April 27, 2011

The One With a Mini Epiphany

I came across a fantastic website the other day, ‘The Johnny Cash Project’ (JCP). The website allows users to recreate one frame for Cash’s music video ‘Ain’t No Grave’, and then compiles the user submissions into one complete production. The result is brilliant. Check it out for yourself:


To those of you clever enough to open that link in a new window and continue to read this while it’s loading, you get a gold star and my insight.

If I may get deep for a moment, this project is valuable not only for its artistic innovation, but it is actually somewhat symbolic of the internet as a whole. The JCP is a collection of small bits of information, which, by themselves, are quite unique and entertaining. You can think of these single frames as web-pages. And once they are put together, they create a visual array which not only contains value in each frame but combines to create an even more stunning overall product. And that’s kind of like the internet. Websites themselves are useful. But when connected together, in the aptly named World Wide Web, the sites become part of something bigger; they combine to create a product which is comprised of its inherently different but equally valued parts.

What really makes the JCP unique is the ability for ordinary users to participate in the creation of the whole. People have a choice to contribute to the overall product, to decide how the final version will look. Similarly, the Web is not a government run initiative, nor does it run solely on the pockets of wealthy businessmen. It’s the sort of place where a pimply undergrad student can create a worldwide network of 550 million users; or a professor and an entrepreneur can begin a project that is gradually documenting the sum of human knowledge (which also sounds like the premise of a good sitcom).

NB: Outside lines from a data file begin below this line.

-- ==== Sys2Proof/Laws/Stages.lean ====
section
/-!
SUPPORT. Said once for each stage procedure: everything it can do. Every invariant is derived from these.
-/

namespace Sys2Proof.Machine

open Sys2Proof

/-- The one-tick computations: what they compute in Execute. -/
def computedValue (i : Instr) (e : Slot) : Option Word :=
  match i with
  | .movc _ imm => some imm
  | .load _ _ imm => some (e.v1 + imm)
  | .store _ _ imm => some (e.v2 + imm)
  | .add _ _ _ => some (e.v1 + e.v2)
  | .sub _ _ _ => some (e.v1 - e.v2)
  | .and _ _ _ => some (e.v1 &&& e.v2)
  | .or _ _ _ => some (e.v1 ||| e.v2)
  | .xor _ _ _ => some (e.v1 ^^^ e.v2)
  | .mul _ _ _ | .bz _ | .bnz _ | .jump _ _ | .halt | .nop => none

/-- Is a transfer taken with this flag, and where to? -/
def takenTarget (i : Instr) (z : Bool) (e : Slot) : Option Word :=
  match i with
  | .bz imm => if z then some (e.pc + imm) else none
  | .bnz imm => if z then none else some (e.pc + imm)
  | .jump _ imm => some (e.v1 + imm)
  | .movc _ _ | .load _ _ _ | .store _ _ _ | .add _ _ _ | .sub _ _ _ | .mul _ _ _ | .and _ _ _
  | .or _ _ _ | .xor _ _ _ | .halt | .nop => none

/-- An instruction that accesses data memory. -/
def isAccess : Instr → Bool
  | .load _ _ _ | .store _ _ _ => true
  | .movc _ _ | .add _ _ _ | .sub _ _ _ | .mul _ _ _ | .and _ _ _ | .or _ _ _ | .xor _ _ _ | .bz _
  | .bnz _ | .jump _ _ | .halt | .nop => false

/-- Everything Writeback can do. -/
theorem afterWriteback_cases (s : State) :
    (s.latchW = .bubble ∧ afterWriteback s = s) ∨
    (∃ w, s.latchW = .slot w ∧ w.instr = .halt ∧
      afterWriteback s = { ({ s.atStage .writeback with retired := s.retired + 1,
                                                        stop := some .halt }).squashM.squashE.flushFront with
                           drain := true }) ∨
    (∃ w, ∃ rd, s.latchW = .slot w ∧ destOf w.instr = some rd ∧
      afterWriteback s = (((s.atStage .writeback).writeReg rd w.buf).setValid rd true).retire w) ∨
    (∃ w, s.latchW = .slot w ∧ destOf w.instr = none ∧ w.instr ≠ .halt ∧
      afterWriteback s = (s.atStage .writeback).retire w) := by
  cases h : s.latchW with
  | bubble => exact .inl ⟨rfl, by simp [afterWriteback, h]⟩
  | slot w =>
    refine .inr ?_
    cases hi : w.instr <;>
      simp [afterWriteback, h, writebackOf, hi, destOf, State.commit, State.retireOnly, State.retireHalt]

/-- Everything Memory can do: pass a slot on, load, store, redirect, drain, or raise. -/
theorem afterMemory_cases (s : State) :
    (s.latchM = .bubble ∧ afterMemory s = s.moveToW .bubble) ∨
    (∃ m, s.latchM = .slot m ∧ isAccess m.instr = false ∧ m.instr ≠ .halt ∧
      (isTransfer m.instr && m.taken) = false ∧
      afterMemory s = (s.atStage .memory).moveToW (.slot m)) ∨
    (∃ m rd rs1 imm, s.latchM = .slot m ∧ m.instr = .load rd rs1 imm ∧ s.dataAddrOK m.buf = true ∧
      afterMemory s = (s.atStage .memory).moveToW (.slot { m with buf := s.memRead m.buf })) ∨
    (∃ m rs1 rs2 imm, s.latchM = .slot m ∧ m.instr = .store rs1 rs2 imm ∧ s.dataAddrOK m.buf = true ∧
      afterMemory s = ((s.atStage .memory).memWrite m.buf m.v1).moveToW (.slot m)) ∨
    (∃ m, s.latchM = .slot m ∧ isTransfer m.instr = true ∧ m.taken = true ∧ s.instrAddrOK m.buf = true ∧
      afterMemory s = ((s.atStage .memory).redirectTo m.buf).moveToW (.slot m)) ∨
    (∃ m, s.latchM = .slot m ∧ m.instr = .halt ∧
      afterMemory s = ({ (s.atStage .memory).squashE with drain := true }).moveToW (.slot m)) ∨
    (∃ m, s.latchM = .slot m ∧ isAccess m.instr = true ∧ s.dataAddrOK m.buf = false ∧
      afterMemory s = (s.atStage .memory).raise (.dataOutOfRange m.buf m.pc)) ∨
    (∃ m, s.latchM = .slot m ∧ isTransfer m.instr = true ∧ m.taken = true ∧ s.instrAddrOK m.buf = false ∧
      afterMemory s = (s.atStage .memory).raise (.instrOutOfRange m.buf m.pc)) := by
  have hd : ∀ a, (s.atStage .memory).dataAddrOK a = s.dataAddrOK a := fun _ => rfl
  have hi' : ∀ a, (s.atStage .memory).instrAddrOK a = s.instrAddrOK a := fun _ => rfl
  have hr : ∀ a, (s.atStage .memory).memRead a = s.memRead a := fun _ => rfl
  cases h : s.latchM with
  | bubble => exact .inl ⟨rfl, by simp [afterMemory, h, State.passOn]⟩
  | slot m =>
    refine .inr ?_
    cases hi : m.instr <;>
      simp only [afterMemory, h, memoryOf, hi, isAccess, isTransfer, State.passOn, State.dataLoad,
        State.dataStore, State.transfer, State.drainInMemory, State.atStage_latchM, hd, hi', hr]
    case load rd rs1 imm =>
      cases ha : s.dataAddrOK m.buf <;> simp [hi, ha]
    case store rs1 rs2 imm =>
      cases ha : s.dataAddrOK m.buf <;> simp [hi, ha]
    case bz imm =>
      cases ht : m.taken <;> cases ha : s.instrAddrOK m.buf <;> simp [hi, ht, ha]
    case bnz imm =>
      cases ht : m.taken <;> cases ha : s.instrAddrOK m.buf <;> simp [hi, ht, ha]
    case jump rs1 imm =>
      cases ht : m.taken <;> cases ha : s.instrAddrOK m.buf <;> simp [hi, ht, ha]
    all_goals simp [hi]

/-- Everything Execute can do: compute, the two cycles of a MUL, resolve a transfer taken or not, begin
the drain, or move a NOP on. -/
theorem afterExecute_cases (s : State) :
    (s.latchE = .bubble ∧ afterExecute s = s) ∨
    (∃ e v, s.latchE = .slot e ∧ computedValue e.instr e = some v ∧
      afterExecute s = ((s.atStage .execute).setZ v).moveToM { e with buf := v }) ∨
    (∃ e, s.latchE = .slot e ∧ isMul e.instr = true ∧ s.exState = .idle ∧
      afterExecute s = { (s.atStage .execute).setZ (e.v1 * e.v2) with
                         mulBusy := true, latchE := .slot { e with buf := e.v1 * e.v2 },
                         latchM := .bubble, exState := .mul1 }) ∨
    (∃ e, s.latchE = .slot e ∧ isMul e.instr = true ∧ s.exState = .mul1 ∧
      afterExecute s = { (s.atStage .execute).moveToM e with mulBusy := true, exState := .idle }) ∨
    (∃ e t, s.latchE = .slot e ∧ isTransfer e.instr = true ∧ takenTarget e.instr s.z e = some t ∧
      afterExecute s = { ((s.atStage .execute).setZ t).moveToM { e with buf := t, taken := true } with
                         brStall := true }) ∨
    (∃ e, s.latchE = .slot e ∧ isTransfer e.instr = true ∧ takenTarget e.instr s.z e = none ∧
      afterExecute s = (s.atStage .execute).moveToM { e with taken := false }) ∨
    (∃ e, s.latchE = .slot e ∧ e.instr = .halt ∧
      afterExecute s = ({ s.atStage .execute with drain := true }).flushFront.moveToM e) ∨
    (∃ e, s.latchE = .slot e ∧ e.instr = .nop ∧ afterExecute s = (s.atStage .execute).moveToM e) := by
  cases h : s.latchE with
  | bubble => exact .inl ⟨rfl, by simp [afterExecute, h]⟩
  | slot e =>
    refine .inr ?_
    cases hi : e.instr <;>
      simp only [afterExecute, h, executeOf, hi, State.compute, State.computeTwice, State.resolve,
        State.beginDrain, State.executeNothing, State.atStage_latchE, State.atStage_exState,
        State.atStage_z, effectiveAddress, transferTarget]
    case mul rd rs1 rs2 => cases hx : s.exState <;> simp [hi, isMul, computedValue, isTransfer]
    case bz imm => cases hz : s.z <;> simp [hi, isMul, computedValue, isTransfer, takenTarget]
    case bnz imm => cases hz : s.z <;> simp [hi, isMul, computedValue, isTransfer, takenTarget]
    case jump rs1 imm => simp [hi, isMul, computedValue, isTransfer, takenTarget]
    case sub rd rs1 rs2 =>
      simp [hi, isMul, computedValue, isTransfer, BitVec.sub_eq_add_neg]
    all_goals simp [hi, isMul, computedValue, isTransfer]

/-- Everything Decode can do: nothing, hold, count a branch's wait, issue a branch, issue another
instruction. -/
theorem afterDecode_cases (s : State) :
    (((s.drain || s.mulBusy) = true ∨ s.latchD = .bubble) ∧ afterDecode s = s) ∨
    (∃ d, (s.drain || s.mulBusy) = false ∧ s.latchD = .slot d ∧ isCondBranch d.instr = false ∧
      s.ready (src1Of d.instr) (src2Of d.instr) (destOf d.instr) = false ∧
      afterDecode s = s.atStage .decode) ∨
    (∃ d, (s.drain || s.mulBusy) = false ∧ s.latchD = .slot d ∧ isCondBranch d.instr = true ∧
      s.brWait < Config.branchWait ∧
      afterDecode s = { s.atStage .decode with brWait := s.brWait + 1 }) ∨
    (∃ d, (s.drain || s.mulBusy) = false ∧ s.latchD = .slot d ∧ isCondBranch d.instr = true ∧
      Config.branchWait ≤ s.brWait ∧
      afterDecode s = { s.atStage .decode with brWait := 0, latchE := .slot d, latchD := .bubble }) ∨
    (∃ d, (s.drain || s.mulBusy) = false ∧ s.latchD = .slot d ∧ isCondBranch d.instr = false ∧
      s.ready (src1Of d.instr) (src2Of d.instr) (destOf d.instr) = true ∧
      afterDecode s = { (s.atStage .decode).claim (destOf d.instr) with
                        latchE := .slot (s.readOperands (src1Of d.instr) (src2Of d.instr) d),
                        latchD := .bubble }) := by
  by_cases hb : (s.drain || s.mulBusy) = true
  · exact .inl ⟨.inl hb, by rw [afterDecode, if_pos hb]⟩
  · have hb' : (s.drain || s.mulBusy) = false := by simpa using hb
    cases h : s.latchD with
    | bubble => exact .inl ⟨.inr rfl, by rw [afterDecode, if_neg hb, h]⟩
    | slot d =>
      refine .inr ?_
      have hr : ∀ a b c, (s.atStage .decode).ready a b c = s.ready a b c := fun _ _ _ => rfl
      have ho : ∀ a b d, (s.atStage .decode).readOperands a b d = s.readOperands a b d :=
        fun _ _ _ => rfl
      cases hc : isCondBranch d.instr with
      | true =>
        by_cases hw : s.brWait < Config.branchWait
        · exact .inr (.inl ⟨d, hb', rfl, hc, hw, by
            simp [afterDecode, hb', h, decodeOf, hc, State.waitThenIssue, hw]⟩)
        · exact .inr (.inr (.inl ⟨d, hb', rfl, hc, by omega, by
            simp [afterDecode, hb', h, decodeOf, hc, State.waitThenIssue, hw]⟩))
      | false =>
        cases hy : s.ready (src1Of d.instr) (src2Of d.instr) (destOf d.instr) with
        | true =>
          exact .inr (.inr (.inr ⟨d, hb', rfl, hc, hy, by
            simp [afterDecode, hb', h, decodeOf, hc, State.issueWhenReady, hr, ho, hy]⟩))
        | false =>
          exact .inl ⟨d, hb', rfl, hc, hy, by
            simp [afterDecode, hb', h, decodeOf, hc, State.issueWhenReady, hr, hy]⟩

/-- Everything Fetch can do: nothing, redeliver, fetch and deliver, prefetch, find no instruction. -/
theorem afterFetch_cases (s : State) :
    (afterFetch s = s) ∨
    (s.drain = false ∧ s.brStall = false ∧ s.fstate = .holdingPrefetch ∧ s.latchD = .bubble ∧
      s.mulBusy = false ∧ afterFetch s = s.redeliver) ∨
    (∃ i, s.drain = false ∧ s.brStall = false ∧ s.fstate = .normal ∧ s.imemRead s.pc = some i ∧
      s.latchD = .bubble ∧ s.mulBusy = false ∧
      afterFetch s = { s.atStage .fetch with
                       latchF := .slot (newSlot i s.pc), latchD := .slot (newSlot i s.pc),
                       pc := s.pc + 4 }) ∨
    (∃ i, s.drain = false ∧ s.brStall = false ∧ s.fstate = .normal ∧ s.imemRead s.pc = some i ∧
      (s.latchD ≠ .bubble ∨ s.mulBusy = true) ∧
      afterFetch s = { s.atStage .fetch with
                       latchF := .slot (newSlot i s.pc), pc := s.pc + 4, fstate := .holdingPrefetch }) ∨
    (s.drain = false ∧ s.brStall = false ∧ s.fstate = .normal ∧ s.imemRead s.pc = none ∧
      s.latchD = .bubble ∧ s.mulBusy = false ∧ afterFetch s = { s with latchF := .bubble }) := by
  by_cases hb : (s.drain || s.brStall) = true
  · exact .inl (by rw [afterFetch, if_pos hb])
  · have hb' : s.drain = false ∧ s.brStall = false := by simpa using hb
    have hc : ∀ x : State, x.canDeliver = true ↔ x.latchD = .bubble ∧ x.mulBusy = false := by
      intro x
      simp [State.canDeliver]
    cases hf : s.fstate with
    | holdingPrefetch =>
      cases hd : s.canDeliver with
      | true =>
        exact .inr (.inl ⟨hb'.1, hb'.2, rfl, ((hc s).1 hd).1, ((hc s).1 hd).2, by
          simp [afterFetch, hb', hf, hd]⟩)
      | false => exact .inl (by simp [afterFetch, hf, hd])
    | normal =>
      have hs : (s.atStage .fetch).canDeliver = s.canDeliver := rfl
      cases hi : s.imemRead s.pc with
      | some i =>
        cases hd : s.canDeliver with
        | true =>
          exact .inr (.inr (.inl ⟨i, hb'.1, hb'.2, rfl, rfl, ((hc s).1 hd).1, ((hc s).1 hd).2, by
            simp [afterFetch, hb', hf, hi, State.fetchInto, hs, hd]⟩))
        | false =>
          refine .inr (.inr (.inr (.inl ⟨i, hb'.1, hb'.2, rfl, rfl, ?_, by
            simp [afterFetch, hb', hf, hi, State.fetchInto, hs, hd]⟩)))
          by_contra hn
          push Not at hn
          rw [(hc s).2 ⟨hn.1, by simpa using hn.2⟩] at hd
          cases hd
      | none =>
        cases hd : s.canDeliver with
        | true =>
          exact .inr (.inr (.inr (.inr ⟨hb'.1, hb'.2, rfl, rfl, ((hc s).1 hd).1, ((hc s).1 hd).2, by
            simp [afterFetch, hb', hf, hi, hd]⟩)))
        | false => exact .inl (by simp [afterFetch, hf, hi, hd])

end Sys2Proof.Machine
end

We are not passive users of the internet. Every internet user has the ability to create a part of the World Wide Web. That might be something you hadn’t seriously contemplated before. Every time you upload a photo on Facebook; leave a comment on a newspaper article; publish a blog; edit a Wikipedia article or post in a forum, you are actively adding to the largest collation of human resources the world has ever known. We are not driving on the information superhighway – we are constructing it.